### [What you have to do]
Could you print the lines below exactly, from the one holding "theorem sfiltCommand (seq)" through the last line, with no other output?

### [Dataset records]
theorem sclose (d g) : Statement (.sclose d g) := by
  rintro _ ⟨⟩
  refine ⟨?_, by simp [Instr.long], by simp⟩
  constructor <;> have := bit_lt g <;> simp only <;> omega

theorem sqryCommand (d g) : Statement (.sqryCommand d g) := by
  rintro _ ⟨⟩
  refine ⟨?_, by simp [Instr.long], by simp⟩
  constructor <;> have := bit_lt g <;> simp only <;> omega

theorem sqryWindrow (d g) : Statement (.sqryWindrow d g) := by
  rintro _ ⟨⟩
  refine ⟨?_, by simp [Instr.long], by simp⟩
  constructor <;> have := bit_lt g <;> simp only <;> omega

theorem sdesc (d a b g) : Statement (.sdesc d a b g) := by
  rintro _ ⟨⟩
  refine ⟨?_, by simp [Instr.long], by simp⟩
  constructor <;> have := bit_lt g <;> simp only <;> omega

theorem acfg (a b imm g) : Statement (.acfg a b imm g) := by
  rintro _ ⟨⟩
  refine ⟨?_, by simp [Instr.long], by simp⟩
  constructor <;> have := bit_lt g <;> simp only <;> omega

theorem arun (b g) : Statement (.arun b g) := by
  rintro _ ⟨⟩
  refine ⟨?_, by simp [Instr.long], by simp⟩
  constructor <;> have := bit_lt g <;> simp only <;> omega

theorem adrn (b g) : Statement (.adrn b g) := by
  rintro _ ⟨⟩
  refine ⟨?_, by simp [Instr.long], by simp⟩
  constructor <;> have := bit_lt g <;> simp only <;> omega

theorem aqui (k b g) : Statement (.aqui k b g) := by
  rintro _ ⟨⟩
  refine ⟨?_, by simp [Instr.long], by simp⟩
  constructor <;> have := bit_lt k <;> have := bit_lt g <;> simp only <;> omega

theorem amrk (a b g) : Statement (.amrk a b g) := by
  rintro _ ⟨⟩
  refine ⟨?_, by simp [Instr.long], by simp⟩
  constructor <;> have := bit_lt g <;> simp only <;> omega

theorem aprt (a b g) : Statement (.aprt a b g) := by
  rintro _ ⟨⟩
  refine ⟨?_, by simp [Instr.long], by simp⟩
  constructor <;> have := bit_lt g <;> simp only <;> omega

theorem chbd (d a g) : Statement (.chbd d a g) := by
  rintro _ ⟨⟩
  refine ⟨?_, by simp [Instr.long], by simp⟩
  constructor <;> have := bit_lt g <;> simp only <;> omega

theorem chord (a b imm g) : Statement (.chord a b imm g) := by
  rintro _ ⟨⟩
  refine ⟨?_, by simp [Instr.long], by simp⟩
  constructor <;> have := bit_lt g <;> simp only <;> omega

theorem chrun (a b g) : Statement (.chrun a b g) := by
  rintro _ ⟨⟩
  refine ⟨?_, by simp [Instr.long], by simp⟩
  constructor <;> have := bit_lt g <;> simp only <;> omega

theorem chsv (a b g) : Statement (.chsv a b g) := by
  rintro _ ⟨⟩
  refine ⟨?_, by simp [Instr.long], by simp⟩
  constructor <;> have := bit_lt g <;> simp only <;> omega

theorem chld (a b g) : Statement (.chld a b g) := by
  rintro _ ⟨⟩
  refine ⟨?_, by simp [Instr.long], by simp⟩
  constructor <;> have := bit_lt g <;> simp only <;> omega

theorem enco (ch a b g) : Statement (.enco ch a b g) := by
  rintro _ ⟨⟩
  refine ⟨?_, by simp [Instr.long], by simp⟩
  constructor <;> have := bit_lt g <;> simp only <;> omega

theorem encf (ch a b g) : Statement (.encf ch a b g) := by
  rintro _ ⟨⟩
  refine ⟨?_, by simp [Instr.long], by simp⟩
  constructor <;> have := bit_lt g <;> simp only <;> omega

theorem encc (ch b g) : Statement (.encc ch b g) := by
  rintro _ ⟨⟩
  refine ⟨?_, by simp [Instr.long], by simp⟩
  constructor <;> have := bit_lt g <;> simp only <;> omega

theorem evsig (d a g) : Statement (.evsig d a g) := by
  rintro _ ⟨⟩
  refine ⟨?_, by simp [Instr.long], by simp⟩
  constructor <;> have := bit_lt g <;> simp only <;> omega

theorem evwait (d a g) : Statement (.evwait d a g) := by
  rintro _ ⟨⟩
  refine ⟨?_, by simp [Instr.long], by simp⟩
  constructor <;> have := bit_lt g <;> simp only <;> omega

theorem evclr (d a g) : Statement (.evclr d a g) := by
  rintro _ ⟨⟩
  refine ⟨?_, by simp [Instr.long], by simp⟩
  constructor <;> have := bit_lt g <;> simp only <;> omega

theorem bari (imm g) : Statement (.bari imm g) := by
  rintro _ ⟨⟩
  refine ⟨?_, by simp [Instr.long], by simp⟩
  constructor <;> have := bit_lt g <;> simp only <;> omega

theorem bara (a b g) : Statement (.bara a b g) := by
  rintro _ ⟨⟩
  refine ⟨?_, by simp [Instr.long], by simp⟩
  constructor <;> have := bit_lt g <;> simp only <;> omega

theorem barw (k a b g) : Statement (.barw k a b g) := by
  rintro _ ⟨⟩
  refine ⟨?_, by simp [Instr.long], by simp⟩
  constructor <;> have := bit_lt k <;> have := bit_lt g <;> simp only <;> omega

theorem barq (a g) : Statement (.barq a g) := by
  rintro _ ⟨⟩
  refine ⟨?_, by simp [Instr.long], by simp⟩
  constructor <;> have := bit_lt g <;> simp only <;> omega

theorem fence (scope g) : Statement (.fence scope g) := by
  rintro _ ⟨⟩
  refine ⟨?_, by simp [Instr.long], by simp⟩
  constructor <;> have := bit_lt g <;> simp only <;> omega

theorem acq (scope g) : Statement (.acq scope g) := by
  rintro _ ⟨⟩
  refine ⟨?_, by simp [Instr.long], by simp⟩
  constructor <;> have := bit_lt g <;> simp only <;> omega

theorem rel (scope g) : Statement (.rel scope g) := by
  rintro _ ⟨⟩
  refine ⟨?_, by simp [Instr.long], by simp⟩
  constructor <;> have := bit_lt g <;> simp only <;> omega

theorem tenq (k a b g) : Statement (.tenq k a b g) := by
  rintro _ ⟨⟩
  refine ⟨?_, by simp [Instr.long], by simp⟩
  constructor <;> have := bit_lt k <;> have := bit_lt g <;> simp only <;> omega

theorem tend (a g) : Statement (.tend a g) := by
  rintro _ ⟨⟩
  refine ⟨?_, by simp [Instr.long], by simp⟩
  constructor <;> have := bit_lt g <;> simp only <;> omega

theorem tyld (g) : Statement (.tyld g) := by
  rintro _ ⟨⟩
  refine ⟨?_, by simp [Instr.long], by simp⟩
  constructor <;> have := bit_lt g <;> simp only <;> omega

theorem tspwn (k a g) : Statement (.tspwn k a g) := by
  rintro _ ⟨⟩
  refine ⟨?_, by simp [Instr.long], by simp⟩
  constructor <;> have := bit_lt k <;> have := bit_lt g <;> simp only <;> omega

theorem tpollTask (g) : Statement (.tpollTask g) := by
  rintro _ ⟨⟩
  refine ⟨?_, by simp [Instr.long], by simp⟩
  constructor <;> have := bit_lt g <;> simp only <;> omega

theorem tpollDie (g) : Statement (.tpollDie g) := by
  rintro _ ⟨⟩
  refine ⟨?_, by simp [Instr.long], by simp⟩
  constructor <;> have := bit_lt g <;> simp only <;> omega

theorem lkprb (a b g) : Statement (.lkprb a b g) := by
  rintro _ ⟨⟩
  refine ⟨?_, by simp [Instr.long], by simp⟩
  constructor <;> have := bit_lt g <;> simp only <;> omega

theorem stamp (k a g) : Statement (.stamp k a g) := by
  rintro _ ⟨⟩
  refine ⟨?_, by simp [Instr.long], by simp⟩
  constructor <;> have := bit_lt k <;> have := bit_lt g <;> simp only <;> omega

theorem dln (a imm g) : Statement (.dln a imm g) := by
  rintro _ ⟨⟩
  refine ⟨?_, by simp [Instr.long], by simp⟩
  constructor <;> have := bit_lt g <;> simp only <;> omega

theorem diag (g) : Statement (.diag g) := by
  rintro _ ⟨⟩
  refine ⟨?_, by simp [Instr.long], by simp⟩
  constructor <;> have := bit_lt g <;> simp only <;> omega

theorem resultLand (k) : Statement (.resultLand k) := by
  rintro _ ⟨⟩

theorem tileStoreBankGrant (conflict) : Statement (.tileStoreBankGrant conflict) := by
  rintro _ ⟨⟩

theorem trapEntry : Statement .trapEntry := by
  rintro _ ⟨⟩

theorem streamDequeue : Statement .streamDequeue := by
  rintro _ ⟨⟩

theorem startStampReached (seq) : Statement (.startStampReached seq) := by
  rintro _ ⟨⟩

theorem saffCommand (seq) : Statement (.saffCommand seq) := by
  rintro _ ⟨⟩

theorem saffwCommand (seq) : Statement (.saffwCommand seq) := by
  rintro _ ⟨⟩

theorem sindCommand (seq) : Statement (.sindCommand seq) := by
  rintro _ ⟨⟩

theorem sindwCommand (seq) : Statement (.sindwCommand seq) := by
  rintro _ ⟨⟩

theorem srecCommand (seq) : Statement (.srecCommand seq) := by
  rintro _ ⟨⟩

theorem sfillCommand (seq) : Statement (.sfillCommand seq) := by
  rintro _ ⟨⟩

theorem smcCommand (seq) : Statement (.smcCommand seq) := by
  rintro _ ⟨⟩

theorem sgrowCommand (seq) : Statement (.sgrowCommand seq) := by
  rintro _ ⟨⟩

theorem sredCommand (seq) : Statement (.sredCommand seq) := by
  rintro _ ⟨⟩

theorem satmCommand (seq) : Statement (.satmCommand seq) := by
  rintro _ ⟨⟩

theorem scpyCommand (seq) : Statement (.scpyCommand seq) := by
  rintro _ ⟨⟩

theorem sbarCommand (seq) : Statement (.sbarCommand seq) := by
  rintro _ ⟨⟩

theorem stapCommand (seq) : Statement (.stapCommand seq) := by
  rintro _ ⟨⟩

theorem sfiltCommand (seq) : Statement (.sfiltCommand seq) := by
  rintro _ ⟨⟩

theorem smetaCommand (seq) : Statement (.smetaCommand seq) := by
  rintro _ ⟨⟩

theorem stokCommand (seq) : Statement (.stokCommand seq) := by
  rintro _ ⟨⟩

theorem streamTokenTransfer (seq) : Statement (.streamTokenTransfer seq) := by
  rintro _ ⟨⟩

theorem streamRetire (seq) : Statement (.streamRetire seq) := by
  rintro _ ⟨⟩

theorem remoteTokenArrival (k) : Statement (.remoteTokenArrival k) := by
  rintro _ ⟨⟩

theorem portTokenEntry (port) : Statement (.portTokenEntry port) := by
  rintro _ ⟨⟩

theorem bareMarkerDiscard (port) : Statement (.bareMarkerDiscard port) := by
  rintro _ ⟨⟩

theorem tokenBufferEntry (k) : Statement (.tokenBufferEntry k) := by
  rintro _ ⟨⟩

theorem groupFiring (group) : Statement (.groupFiring group) := by
  rintro _ ⟨⟩

theorem markerFiring (group) : Statement (.markerFiring group) := by
  rintro _ ⟨⟩

theorem markerThrough (slot opnd) : Statement (.markerThrough slot opnd) := by
  rintro _ ⟨⟩

theorem mms4Phase (slot) : Statement (.mms4Phase slot) := by
  rintro _ ⟨⟩

theorem matrixStepLand (slot) : Statement (.matrixStepLand slot) := by
  rintro _ ⟨⟩

theorem irregularEmit (slot) : Statement (.irregularEmit slot) := by
  rintro _ ⟨⟩

theorem engineCommandDequeue (queue) : Statement (.engineCommandDequeue queue) := by
  rintro _ ⟨⟩

theorem cfg : Statement .cfg := by
  rintro _ ⟨⟩

theorem run : Statement .run := by
  rintro _ ⟨⟩

theorem drn : Statement .drn := by
  rintro _ ⟨⟩

theorem regionDrained : Statement .regionDrained := by
  rintro _ ⟨⟩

### [Exercise output]
theorem sfiltCommand (seq) : Statement (.sfiltCommand seq) := by
  rintro _ ⟨⟩

theorem smetaCommand (seq) : Statement (.smetaCommand seq) := by
  rintro _ ⟨⟩

theorem stokCommand (seq) : Statement (.stokCommand seq) := by
  rintro _ ⟨⟩

theorem streamTokenTransfer (seq) : Statement (.streamTokenTransfer seq) := by
  rintro _ ⟨⟩

theorem streamRetire (seq) : Statement (.streamRetire seq) := by
  rintro _ ⟨⟩

theorem remoteTokenArrival (k) : Statement (.remoteTokenArrival k) := by
  rintro _ ⟨⟩

theorem portTokenEntry (port) : Statement (.portTokenEntry port) := by
  rintro _ ⟨⟩

theorem bareMarkerDiscard (port) : Statement (.bareMarkerDiscard port) := by
  rintro _ ⟨⟩

theorem tokenBufferEntry (k) : Statement (.tokenBufferEntry k) := by
  rintro _ ⟨⟩

theorem groupFiring (group) : Statement (.groupFiring group) := by
  rintro _ ⟨⟩

theorem markerFiring (group) : Statement (.markerFiring group) := by
  rintro _ ⟨⟩

theorem markerThrough (slot opnd) : Statement (.markerThrough slot opnd) := by
  rintro _ ⟨⟩

theorem mms4Phase (slot) : Statement (.mms4Phase slot) := by
  rintro _ ⟨⟩

theorem matrixStepLand (slot) : Statement (.matrixStepLand slot) := by
  rintro _ ⟨⟩

theorem irregularEmit (slot) : Statement (.irregularEmit slot) := by
  rintro _ ⟨⟩

theorem engineCommandDequeue (queue) : Statement (.engineCommandDequeue queue) := by
  rintro _ ⟨⟩

theorem cfg : Statement .cfg := by
  rintro _ ⟨⟩

theorem run : Statement .run := by
  rintro _ ⟨⟩

theorem drn : Statement .drn := by
  rintro _ ⟨⟩

theorem regionDrained : Statement .regionDrained := by
  rintro _ ⟨⟩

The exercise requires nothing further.